Don’t get rid of all your goals: replace your pagan goals with divine goals. Let yourself be consumed by the kingdom. Let yourself be invaded by the glimpse of the kingdom and God’s dominion over your life, your family, and your church. Spend for the lost peoples of the world. Make it your priority to introduce more people to the king, bring more people into the kingdom, empower people to live under the authority of this king and his kingdom.

Jesus may not make your life easier, but It will make your life happy. He wants to free us from the search for the dead end we have entered. If you live for the money, you’re right to be anxious. What happens in your life is your career, it can go wrong. If your health, appearance, or children are your true passions, you may be deeply disappointed. You have reason to worry. But if you’re looking for the kingdom first, you can’t miss it.

Reason 7: Tomorrow will be concerned about itself (Mt 6:34). Today’s grace has gone to today’s trials, and when tomorrow’s trials come, God will have a new grace waiting for you.

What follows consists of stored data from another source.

/-- Settles O19: accumulating is all that happens before the last byte. -/
theorem pushAccumulatesPayload : Obligations.PushAccumulatesPayload := by
  unfold Obligations.PushAccumulatesPayload
  intro b s hinv hst hneed
  refine ⟨?accumulates, by omega⟩
  case accumulates =>
    rw [exec_push_of_one_lt_need hinv (.inr hst) hneed]
    rfl

/-- The completing push answers what the validation of the buffered bytes answers (41_stream_parser.md R95, R96). -/
theorem exec_push_of_completeFrame {s t : State} (hinv : s.Inv) (hst : s.st = .readingPayloadAndFooter)
    (hneed : s.need = 1) {b : Byte} (h : completeFrame (accumulated b s) = .ok t) :
    exec (.push b) s = .next t := by
  have hzero : s.need ≠ 0 := by omega
  exact execPushWith_eq_next.2 (.inr (.inr (.inl ⟨hst,
    pushPayload_eq_ok.2 ⟨hzero, hinv.blen_lt_cap (.inr hst), .inr ⟨hneed, h⟩⟩⟩)))

/-- The completing push whose tail check fails drops the frame (41_stream_parser.md R96). -/
theorem exec_push_of_not_tailOk {s : State} (hinv : s.Inv) (hst : s.st = .readingPayloadAndFooter)
    (hneed : s.need = 1) {b : Byte} (htail : tailOk (Memory.bytes s.buf ++ [b]) = false) :
    exec (.push b) s = .next (deliver false .none (resync (accumulated b s))) := by
  rw [← Memory.bytes_concat _ (Memory.blen s.buf)] at htail
  exact exec_push_of_completeFrame hinv hst hneed (completeFrame_eq_ok.2
    ⟨seven_le_blen_of_frame_completed hinv hst hneed b, .inr ⟨htail, rfl⟩⟩)

/-- Settles O21: the failed tail check, with the fields of the reset parser written out. -/
theorem pushResynchronisesOnMalformedFrame : Obligations.PushResynchronisesOnMalformedFrame := by
  unfold Obligations.PushResynchronisesOnMalformedFrame
  intro b s hinv hst hneed htail
  rw [exec_push_of_not_tailOk hinv hst hneed htail]
  rfl

end Sys2Proof.Machine
end

section
/-! The frame that a completing push keeps (41_stream_parser.md R95): its validity, its views (10_state.md R27), and the
command words whose step leaves it buffered. -/

namespace Sys2Proof.Machine

/-- The state after a completing push whose tail check passes (41_stream_parser.md R95). -/
def frameKept (b : Byte) (s : State) : State :=
  deliver true .none { accumulated b s with st := .complete }

@[simp] theorem frameKept_st (b : Byte) (s : State) : (frameKept b s).st = .complete := rfl
@[simp] theorem frameKept_buf (b : Byte) (s : State) :
    (frameKept b s).buf = s.buf ++ [(Memory.blen s.buf, b)] := rfl

/-- The completing push whose tail check passes keeps the frame (41_stream_parser.md R95). -/
theorem exec_push_of_tailOk {s : State} (hinv : s.Inv) (hst : s.st = .readingPayloadAndFooter)
    (hneed : s.need = 1) {b : Byte} (htail : tailOk (Memory.bytes s.buf ++ [b]) = true) :
    exec (.push b) s = .next (frameKept b s) := by
  rw [← Memory.bytes_concat _ (Memory.blen s.buf)] at htail
  exact exec_push_of_completeFrame hinv hst hneed (completeFrame_eq_ok.2
    ⟨seven_le_blen_of_frame_completed hinv hst hneed b, .inl ⟨htail, rfl⟩⟩)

Anxiety lives the future before it comes. The lord’s mercies do not consume us, for their mercies have no end; are renewed every morning. Great is your loyalty. My part is the Lord, says my soul; therefore, I will wait on it. (Lm 3, 22-24).

What’s going to happen tomorrow?

Can I give you a thousand examples of things we don’t know? Diagnostics, accidents, work, tests, meetings, babies, reviews, difficult conversations, even death. We don’t know what’s going to happen tomorrow. But here is one thing you and I can count on: there will be a new mercy from the Lord when we get there.

How can I stop worrying? He has the support of Jesus, but he also looks at Jésus. Il go. He knows, he cares. He’s a compassionate high priest. And he’ll never leave you or leave you.